В тот вечер я вернулась домой довольно рано. Мими, выслушав мой отчет, заявила, что я вела себя как полная идиотка, ты пойми, этот вояка имеет такую власть и такие связи, что ему ничего не стоит превратить нашу жизнь в сплошной кошмар, неужели так трудно было хотя бы держать себя в руках? На следующий же день я подала заявление об уходе с работы, собрала накопившиеся в кабинете вещи и тотчас же ушла с фабрики; я готова была бежать куда угодно, лишь бы не общаться с человеком, который представлял собой все то, против чего столько лет боролся, рискуя жизнью, Уберто Наранхо.
* * *
— Ну и ладно, нет худа без добра, — таков был вывод Мими, когда она поняла, что колесо Фортуны, сделав полоборота, направило меня на тот путь, который она считала единственной для меня дорогой к успеху. — По крайней мере теперь ты сможешь полностью посвятить себя писательству.

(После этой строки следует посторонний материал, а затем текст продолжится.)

-- ==== Sys2Proof/Tests/Slice0.lean ====
section
/-! SUPPORT. Tests: the ill-formed terms that the checks refuse, words written out from the spec's encodings, one or two
steps per operation with results from the spec's own vectors (95_test_vectors.md, 40_configuration.md R106), and for every
obligation with hypotheses a state and operands that meet them. -/

namespace Sys2Proof.Tests

open Sys2Proof Sys2Proof.Machine

/-- Configuration `M4` of 95_test_vectors.md: the defaults with `maxLen = 4`. -/
def m4 : FrameConfig := ⟨0xAA, 2, 1, 1, 4⟩

/-- Configuration `Z`: the defaults with `maxLen = 0`. -/
def zeroMax : FrameConfig := ⟨0xAA, 2, 1, 1, 0⟩

/-- Configuration `W`: a 32-bit length and a PAD byte behind it. -/
def wide : FrameConfig := ⟨0x7E, 6, 4, 1, 1000⟩

/-- A fresh instance of `c` whose accumulator holds `buf`. -/
def holding (c : FrameConfig) (buf : Bytes) : State := { State.reset with cfg := c, buf := buf }

/-- The answer is a next state with this property. -/
def goesTo (a : Ans) (p : State → Bool) : Bool :=
  match a with
  | .next t => p t
  | .fault _ => false
  | .refused _ => false

/-- The answer is this refusal. -/
def refuses (a : Ans) (r : Refusal) : Bool :=
  match a with
  | .next _ => false
  | .fault _ => false
  | .refused q => q == r

/-! ### The checks of WellFormed refuse -/

theorem test_illformed_generic_delimiter : wellFormed wide (.hdrGeneric 0x7F [] [0, 0, 0, 0] [0]) = false := by decide
theorem test_illformed_generic_pad_before : wellFormed wide (.hdrGeneric 0x7E [0] [0, 0, 0, 0] [0]) = false := by decide
theorem test_illformed_generic_length_width : wellFormed wide (.hdrGeneric 0x7E [] [0, 0] [0]) = false := by decide
theorem test_illformed_generic_pad_after : wellFormed wide (.hdrGeneric 0x7E [] [0, 0, 0, 0] []) = false := by decide
theorem test_illformed_generic_named_default : wellFormed defaultConfig (.hdrGeneric 0xAA [] [0] []) = false := by decide
theorem test_illformed_generic_named_scenario : wellFormed scenarioConfig (.hdrGeneric 0x69 [] [0, 0] []) = false := by decide
theorem test_illformed_generic_named_padded : wellFormed paddedConfig (.hdrGeneric 0x7E [0] [0] [0]) = false := by decide
theorem test_wellformed_generic : wellFormed wide (.hdrGeneric 0x7E [] [0, 0, 0, 0] [0]) = true := by decide
theorem test_illformed_default : wellFormed scenarioConfig (.hdrDefault 0) = false := by decide
theorem test_illformed_scenario : wellFormed defaultConfig (.hdrScenario 0) = false := by decide
theorem test_illformed_padded : wellFormed defaultConfig (.hdrPadded 0 0 0) = false := by decide
theorem test_illformed_align : wellFormed defaultConfig (.xAlign 0) = false := by decide
theorem test_illformed_len : wellFormed defaultConfig (.xLen 256) = false := by decide
theorem test_illformed_resync_valid : wellFormed m4 (.xResync 4) = false := by decide
theorem test_illformed_resync_wide : wellFormed m4 (.xResync 256) = false := by decide
theorem test_illformed_emit : wellFormed m4 (.xEmit [0xAA, 0x02, 0x10]) = false := by decide
theorem test_illformed_hunt_delim : wellFormed m4 (.bHuntDelim 0xAB) = false := by decide
theorem test_illformed_hunt_noise : wellFormed m4 (.bHuntNoise 0xAA) = false := by decide

/-! ### Decoding: words and events written out from the spec's encodings (30_encoding.md R71 to R74, R81, R82) -/

/-- R73: `10101010 LLLLLLLL`. -/
theorem test_decode_default : decode defaultConfig [] (.header [0b10101010, 0b00000101]) = .ok (.hdrDefault 5) := by decide
/-- R74: `01101001`, low byte, high byte. -/
theorem test_decode_scenario :
    decode scenarioConfig [] (.header [0b01101001, 0b00000100, 0b00000001]) = .ok (.hdrScenario 0x0104) := by decide
/-- R71 with configuration `P`: PAD at positions 1 and 3. -/
theorem test_decode_padded :
    decode paddedConfig [] (.header [0x7E, 0x99, 0x02, 0x88]) = .ok (.hdrPadded 0x99 0x02 0x88) := by decide
/-- R71 with configuration `W`: DELIM, four LEN bytes, PAD. -/
theorem test_decode_generic :
    decode wide [] (.header [0x7E, 0x2C, 0x01, 0x00, 0x00, 0x55]) =
      .ok (.hdrGeneric 0x7E [] [0x2C, 0x01, 0x00, 0x00] [0x55]) := by decide
theorem test_decode_header_without_delimiter :
    decode defaultConfig [] (.header [0xAB, 0x05]) = .error .noDelimiter := by decide
theorem test_decode_header_too_short : decode scenarioConfig [] (.header [0x69, 0x04]) = .error .headerLength := by decide
/-- R81: the CMD rows are selected by the driver's event. -/
theorem test_decode_commands :
    decode defaultConfig [] (.cfg {}) = .ok (.configure {}) ∧ decode defaultConfig [] .ctlReset = .ok .reset ∧
    decode defaultConfig [] .ctlEnd = .ok .endStream ∧ decode defaultConfig [] (.inByte 7) = .ok (.push 7) ∧
    decode defaultConfig [] (.inChunk [7, 8]) = .ok (.feed [7, 8]) ∧
    decode defaultConfig [] (.call [1]) = .ok (.encode [1]) := by decide
/-- R81: the STEP rows are selected by the content of `buf`. -/
theorem test_decode_steps :
    decode m4 [] .run = .ok .extract ∧ decode m4 [0x55, 0x66] .select = .ok .xScan ∧
    decode m4 [0x55, 0xAA] .select = .ok (.xAlign 1) ∧ decode m4 [0xAA] .select = .ok .xHwait ∧
    decode m4 [0xAA, 0x05] .select = .ok (.xLen 5) ∧ decode m4 [0xAA, 0x05] .afterLen = .ok (.xResync 5) ∧
    decode m4 [0xAA, 0x04] .afterLen = .ok .xBwait ∧
    decode m4 [0xAA, 0x01, 0x09, 0xAA] .afterLen = .ok (.xEmit [0xAA, 0x01, 0x09]) := by decide
theorem test_decode_step_refused :
    decode m4 [] .select = .error .nothingBuffered ∧ decode m4 [0xAA] .afterLen = .error .noLengthRead := by decide
/-- R82: the BYTE rows, by phase, `select`, mask and match. -/
theorem test_decode_bytes :
    decode paddedConfig [] (.serial 0x7E) = .ok (.bHuntDelim 0x7E) ∧
    decode paddedConfig [] (.serial 0x10) = .ok (.bHuntNoise 0x10) ∧
    decode paddedConfig [0x7E] (.serial 0x7E) = .ok (.bHeaderAcc 0x7E) ∧
    decode paddedConfig [0x7E, 0x7E] (.serial 0x11) = .ok (.bHeaderLast 0x11) ∧
    decode paddedConfig [0x7E, 0x01, 0x01] (.serial 0x03) = .ok (.bBodyAcc 0x03) ∧
    decode paddedConfig [0x7E, 0x01, 0x01, 0x03] (.serial 0xAB) = .ok (.bBodyLast 0xAB) := by decide
theorem test_decode_byte_not_quiescent : decode m4 [0x55] (.serial 0xAA) = .error .notQuiescent := by decide
theorem test_decode_not_admitted : decode ⟨0xAA, 2, 1, 0, 255⟩ [] (.serial 0xAA) = .error .notAdmitted := by decide
theorem test_fetched_word_runs :
    goesTo (step (State.reset.withFetchWord 16 0xAA05))
      (fun t => t.buf == [0xAA, 0x05] && t.pending == [] && t.out == []) = true := by decide

/-! ### The header rows -/

/-- V28, its first four bytes: in BODY with two payload bytes and no PAD to come. -/
theorem test_hdrPadded : goesTo (exec (.hdrPadded 0x99 0x02 0x88) (holding paddedConfig []))
    (fun t => t.buf == [0x7E, 0x99, 0x02, 0x88] && needOf t.cfg t.buf == some 2) = true := by decide
/-- V19. -/
theorem test_hdrDefault : goesTo (exec (.hdrDefault 0) State.reset)
    (fun t => t.buf == [] && t.out == [[0xAA, 0x00]]) = true := by decide
/-- V27, its first three bytes. -/
theorem test_hdrScenario : goesTo (exec (.hdrScenario 0x0100) (holding scenarioConfig []))
    (fun t => t.buf == [] && t.diag == [.resync 256]) = true := by decide
/-- V30, its first five bytes and a PAD byte. -/
theorem test_hdrGeneric : goesTo (exec (.hdrGeneric 0x7E [] [0, 0, 0, 1] [0]) (holding wide []))
    (fun t => t.buf == [] && t.diag == [.resync 16777216]) = true := by decide

/-! ### Configuration (R106) -/

/-- V8. -/
theorem test_configure_wide :
    goesTo (exec (.configure ⟨some 0x7E, some 6, some 4, some 1, some 1000⟩) (holding m4 [0xAA]))
      (fun t => t.cfg == wide && t.buf == [] && t.result == .created) = true := by decide
/-- V6: both checks fail, the first cause is reported. -/
theorem test_configure_first_cause :
    goesTo (exec (.configure { lengthBytes := some 0, packetOverhead := some 0 }) (holding m4 [0xAA]))
      (fun t => t == { holding m4 [0xAA] with result := .raised (.configError .lengthBytesRange) }) = true := by decide
/-- V4: defaults before validation. -/
theorem test_configure_field_exceeds_header :
    goesTo (exec (.configure { lengthBytes := some 2 }) State.reset)
      (fun t => t.result == .raised (.configError .fieldExceedsHeader)) = true := by decide
/-- V7. -/
theorem test_configure_not_admitted :
    refuses (exec (.configure { lengthOffset := some 0 }) State.reset) .notAdmitted = true := by decide

/-! ### Host operations -/

/-- V11. -/
theorem test_reset : goesTo (exec .reset (holding defaultConfig [0xAA, 0x05, 0x01, 0x02]))
    (fun t => t == { State.reset with result := .packets [] }) = true := by decide
/-- V16. -/
theorem test_end : goesTo (exec .endStream (holding defaultConfig [0xAA, 0x05, 0x01, 0x02]))
    (fun t => t.buf == [] && t.out == []) = true := by decide
/-- V15, its second line. -/
theorem test_push : goesTo (exec (.push 0x7F) (holding defaultConfig [0xAA, 0x01]))
    (fun t => t.buf == [] && t.out == [[0xAA, 0x01, 0x7F]] && t.result == .packets [[0xAA, 0x01, 0x7F]]) = true := by
  decide
/-- V24. -/
theorem test_feed : goesTo (exec (.feed [0x10, 0x20, 0xAA, 0xFF, 0xAA, 0x02, 0x31, 0x32]) (holding m4 []))
    (fun t => t.buf == [] && t.out == [[0xAA, 0x02, 0x31, 0x32]] && t.diag == [.resync 255]) = true := by decide
/-- V42: the rejected header's PAD byte is the delimiter, and nothing is emitted. -/
theorem test_feed_false_candidate :
    goesTo (exec (.feed [0x01, 0x02, 0xAA, 0xAA, 0xF0, 0xAA, 0x00, 0x01, 0x55]) (holding ⟨0xAA, 3, 1, 2, 200⟩ []))
      (fun t => t.buf == [0xAA, 0xF0, 0xAA, 0x00, 0x01, 0x55] && t.out == [] && t.diag == [.resync 240]) = true := by
  decide

/-! ### The encoder -/

/-- V36. -/
theorem test_encode : goesTo (exec (.encode [0x00, 0x01, 0x02]) (holding wide []))
    (fun t => t.result == .frame [0x7E, 0x03, 0x00, 0x00, 0x00, 0x00, 0x00, 0x01, 0x02]) = true := by decide
/-- V38f. -/
theorem test_encode_exceeds : goesTo (exec (.encode [1, 2, 3, 4, 5]) (holding m4 [0xAA]))
    (fun t => t == { holding m4 [0xAA] with result := .raised (.encodeRangeError .lengthExceedsMaxLen) }) = true := by
  decide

Она сидела за столом в гостиной, раскинув веером карты, по которым в очередной раз прочитала мою судьбу, а суждено мне было писать и рассказывать; попытки заняться чем-то другим оборачивались лишь напрасно потраченными силами и временем. По правде говоря, я и сама подозревала это с тех пор, как прочитала «Тысячу и одну ночь». Мими была твердо убеждена, что каждому человеку от рождения дается какой-то особый дар, а счастье и несчастье в жизни сводятся к тому, сумел ли человек обнаружить в себе этот дар богов и реализовать его; бывают, к сожалению, и совсем бессмысленные, бесполезные таланты, сокрушалась она, вспоминая одного из своих приятелей, который мог задерживать дыхание и сидеть под водой больше трех минут и за всю жизнь не заработал на этом ни гроша. За себя она была спокойна, потому что свой талант ей удалось обнаружить и, более того, пристроить к приятному делу. В то время она как раз начала сниматься в новом телесериале в роли злодейки Алехандры, соперницы Белинды, слепой служанки, к которой в конце фильма должно было вернуться зрение, как это обычно бывает в подобных случаях; ну а то, что прозревшая героиня выйдет замуж за главного героя — статного, красивого и богатого мужчину, — вообще не подвергалось сомнению. По всему нашему дому были разбросаны листки бумаги с распечатанным текстом ролей. Мими заучивала свою роль с моей помощью. От меня требовалось подыгрывать ей, подавая реплики за других персонажей. (Луис Альфредо закрывает глаза и крепко сжимает веки, чтобы не заплакать, потому что мужчины не плачут.) Отдайся своему чувству… Любимая, позволь мне оплатить операцию, которая вернет тебе зрение. (Белинда дрожит, она боится потерять возлюбленного.) Я так хочу быть с тобой… но в твоей жизни, Луис Альфредо, есть другая женщина. (Он смотрит в эти прекрасные глаза, не видящие света.) Алехандра для меня ничего не значит, ей нужен не я, а только состояние семьи Мартинес де ла Рока, но она его никогда не получит. Никто не сможет разлучить нас, моя Белинда. (Целует ее, и она отдается этой нежной ласке, давая зрителю понять, что в будущем что-то может произойти… а может быть, и нет. Камера разворачивается, и в кадр попадает Алехандра, подслушивающая их разговор из-за двери. Ее лицо искажено гримасой ревности. Следующая сцена снимается в павильоне № 2.)